2      Bennett & Ors v Ebert Construction Limited (in receivership and liquidation), above n 1, at [105] and [106].

[19]      However, before I would consider that course, I would have to be satisfied that there is a sound basis for incurring those additional costs. For the reasons that I can shortly state, I believe that the Court has sufficient information now to determine whether or not the Receivers’ costs are appropriate.

Are the Receivers’ costs fair and reasonable?

[20]      There is no doubt that the initial costs estimate of $150,000 was expressly predicated on the assumption that there would be no significant disputes as to claims to the Fund. It is clear from the Bennett affidavit that some 60 claims in respect of defects were received and had to be investigated. Most appear to have been rejected by the Receivers but six claims with remedial deductions of $30,253.98 were agreed by the Receivers. Of those six claims, four (for sums of $11,500, $2,645, $3,297.50 and $1,783.55 – all including GST) were ultimately agreed to by the relevant subcontractor.

[21]      Two further claims for defects, one for $9,647.93 and the other for $1,380 were notified to the subcontractors but, despite attempts of follow-up, the subcontractors made no response. That is why the Receivers seek directions that they be authorised to deduct from the payments to the six eligible contractors, the sums that they have calculated were appropriately deducted on the basis of defects.

[22]      In relation to the reasonableness of the Receivers’ fees generally, I note that the Receivers have adopted fees at the lower level of the Consented Rates.

[23]      The  Receivers  produced  three  six-monthly   reports   respectively   dated 28 January 2019, 22 July 2019 and 22 January 2020. These reports detail the work that the Receivers had undertaken over the relevant periods including the work on resolving defects claims. These reports are consistent with the contents of the Bennett affidavit and provide confirmation as to the work, including work in relation to defects claims that the Receivers were required to undertake.
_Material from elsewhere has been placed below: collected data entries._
-- ==== Sys2Proof/Machine/Flags.lean ====
section
/-! DEFINITION. The `fpm` CSR (03_numbers R44 to R46): rounding mode, saturation, sticky flags. -/

namespace Sys2Proof.Machine

/-- The rounding modes (R44). -/
inductive Rnd where
  | rn | rz | rp | rm
deriving DecidableEq, Repr

/-- The conditions that a floating-point operation raises (R45). -/
structure FFlags where
  nv : Bool := false
  of_ : Bool := false
  uf : Bool := false
  nx : Bool := false
deriving DecidableEq, Repr

/-- Both sets of conditions. -/
def FFlags.or (a b : FFlags) : FFlags :=
  { nv := a.nv || b.nv, of_ := a.of_ || b.of_, uf := a.uf || b.uf, nx := a.nx || b.nx }

/-- The sticky bits of `fpm` that conditions set: NV [4], OF [5], UF [6], NX [7] (R45). -/
def FFlags.bits (f : FFlags) : W64 :=
  (if f.nv then 0x10 else 0) ||| (if f.of_ then 0x20 else 0) ||| (if f.uf then 0x40 else 0) |||
    (if f.nx then 0x80 else 0)

/-- The rounding mode of `fpm` (R44, R45). -/
def Group.rm (g : Group) : Rnd :=
  match g.fpm.field 0 2 with
  | 0 => .rn
  | 1 => .rz
  | 2 => .rp
  | _ => .rm

/-- SAT of `fpm` (R45). -/
def Group.sat (g : Group) : Bool := g.fpm.bit 2

/-- Sets the sticky flags that conditions raise (R45). -/
def Group.raise (g : Group) (f : FFlags) : Group := { g with fpm := g.fpm ||| f.bits }

/-- The conditions of all executing threads together: the order does not matter (08_compute R122). -/
def flagsOf (ts : List Nat) (f : Nat → FFlags) : FFlags := ts.foldl (fun a t => a.or (f t)) {}

/-- QUNDER [8] and QOVER [9], set in the group that issued a CPYQ at its completion (R45). -/
def Group.raiseQ (g : Group) (qu qo : Bool) : Group :=
  { g with fpm := g.fpm ||| ((if qu then 0x100 else 0) ||| (if qo then 0x200 else 0)) }

/-- A value that CSRWR may put into `fpm`: reserved bits [63:10] and [3] are 0 (R45). -/
def fpmOk (v : W64) : Bool := v.field 10 54 == 0 && !v.bit 3

end Sys2Proof.Machine
end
[24]      Having reviewed this material, I am satisfied that the result of the receivership which will see some 96 cents in the dollar returned to eligible subcontractors indicate that the Receivers have acted effectively and economically.

[25]      I accept that it is appropriate for the Court to carefully scrutinise the accounts of the Receivers to ensure that they are fair and reasonable.

[26]      I am satisfied that they are, and that all that requiring the Receivers to provide the level of detail sought by Taslo would do, is to incur additional unnecessary costs. That is not in Taslo’s interests or the interests of the 129 other eligible subcontractors.

Outcome

[27]      Accordingly, I approve the Receivers’ fees, costs and expenses in the receivership of up to $135,428, which is in addition to the original application costs of $79,210, making total costs of $214,638.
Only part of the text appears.